[Stored dataset items]
-- ==== Sys2Proof/Machine/Operands.lean ====
section
/-! DEFINITION. Operand assembly and the frames the commands send (30_encoding.md R75-R79). -/
namespace Sys2Proof.Machine

/-! ### Headers and words -/

/-- `hdr(dir, a) = (a & 0x7F) | (dir << 7)` (R75); `write` is the direction bit. -/
def hdr (write : Bool) (a : Byte) : Byte := (a &&& 0x7F) ||| (if write then 0x80 else 0x00)

/-- The 16-bit host value `V = (R[DATA_HI] << 8) | R[DATA_LO]` (R26, R77). -/
def hostWord (hi lo : Byte) : BitVec 16 := (hi.setWidth 16 <<< 8) ||| lo.setWidth 16

/-- `V & 0xFF` (R77). -/
def wordLo (v : BitVec 16) : Byte := (v &&& 0x00FF).setWidth 8

/-- `(V >> 8) & 0xFF` (R77). -/
def wordHi (v : BitVec 16) : Byte := ((v >>> 8) &&& 0x00FF).setWidth 8

/-- The word result, high byte first: `(rx[1] << 8) | rx[2]` (R56, R77). -/
def wireWord (rx1 rx2 : Byte) : BitVec 16 := (rx1.setWidth 16 <<< 8) ||| rx2.setWidth 16

/-- The frequency code, most significant byte first (R77, D12). -/
def frfBytes (f : BitVec 24) : List Byte := [f.extractLsb' 16 8, f.extractLsb' 8 8, f.extractLsb' 0 8]

/-- `rx[i]`. Every caller asks for a position inside the frame it sent (R12). -/
def rxByte (rx : List Byte) (i : Nat) : Byte := rx.getD i 0x00

/-! ### Frames of the RegisterBus commands (R76) -/

/-- RDB: the header and one filler. -/
def rdbTx (a : Byte) : List Byte := [hdr false a, 0x00]

/-- RDW: the header and two fillers. -/
def rdwTx (a : Byte) : List Byte := [hdr false a, 0x00, 0x00]

/-- RDBLK: the header and N fillers. -/
def rdblkTx (a n : Byte) : List Byte := hdr false a :: List.replicate n.toNat 0x00

/-- WRB: the header and the value. -/
def wrbTx (a v : Byte) : List Byte := [hdr true a, v]

/-- WRW: the header, the low byte, the high byte (R57). -/
def wrwTx (a : Byte) (v : BitVec 16) : List Byte := [hdr true a, wordLo v, wordHi v]

/-- WRBLK: the header and the bytes in order (R58). -/
def wrblkTx (a : Byte) (bytes : List Byte) : List Byte := hdr true a :: bytes

/-! ### Frames of the composite commands (R79) -/

/-- DUMP's read of address `k` (R112). -/
def dumpTx (k : Nat) : List Byte := [BitVec.ofNat 8 k &&& 0x7F, 0x00]

/-- CONFIG 1: operating mode to LoRa sleep. -/
def configSleepTx : List Byte := wrbTx Config.regOpMode Config.opModeLoraSleep

/-- CONFIG 2: carrier frequency. -/
def configFrfTx (f : BitVec 24) : List Byte := wrblkTx Config.regFrf (frfBytes f)

/-- CONFIG 3: power amplifier to boost. -/
def configPaTx : List Byte := wrbTx Config.regPaConfig Config.paConfigBoost

/-- LOADING 1: FIFO TX base to 0. -/
def loadBaseTx : List Byte := wrbTx Config.regFifoTxBase 0x00

/-- LOADING 2: FIFO pointer to 0. -/
def loadPtrTx : List Byte := wrbTx Config.regFifoAddrPtr 0x00

/-- LOADING 3: the payload into the FIFO. -/
def loadPayloadTx (bytes : List Byte) : List Byte := wrblkTx Config.regFifo bytes

/-- LOADING 4: the payload length. -/
def loadLenTx (n : Byte) : List Byte := wrbTx Config.regPayloadLen n

/-- TRANSMITTING: operating mode to LoRa transmit. -/
def transmitTx : List Byte := wrbTx Config.regOpMode Config.opModeLoraTx

/-- AWAITING: read the IRQ flags. -/
def pollTx : List Byte := rdbTx Config.regIrqFlags

/-- DONE: write-one-to-clear the transmit-complete flag. -/
def clearTx : List Byte := wrbTx Config.regIrqFlags Config.irqTxDone

end Sys2Proof.Machine
end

## Task to complete
Of the lines above, extract only those from the line with "(R56, R77). -/" to the line with "the value. -/", both included, exactly as written.

## Task answer
/-- The word result, high byte first: `(rx[1] << 8) | rx[2]` (R56, R77). -/
def wireWord (rx1 rx2 : Byte) : BitVec 16 := (rx1.setWidth 16 <<< 8) ||| rx2.setWidth 16

/-- The frequency code, most significant byte first (R77, D12). -/
def frfBytes (f : BitVec 24) : List Byte := [f.extractLsb' 16 8, f.extractLsb' 8 8, f.extractLsb' 0 8]

/-- `rx[i]`. Every caller asks for a position inside the frame it sent (R12). -/
def rxByte (rx : List Byte) (i : Nat) : Byte := rx.getD i 0x00

/-! ### Frames of the RegisterBus commands (R76) -/

/-- RDB: the header and one filler. -/
def rdbTx (a : Byte) : List Byte := [hdr false a, 0x00]

/-- RDW: the header and two fillers. -/
def rdwTx (a : Byte) : List Byte := [hdr false a, 0x00, 0x00]

/-- RDBLK: the header and N fillers. -/
def rdblkTx (a n : Byte) : List Byte := hdr false a :: List.replicate n.toNat 0x00

/-- WRB: the header and the value. -/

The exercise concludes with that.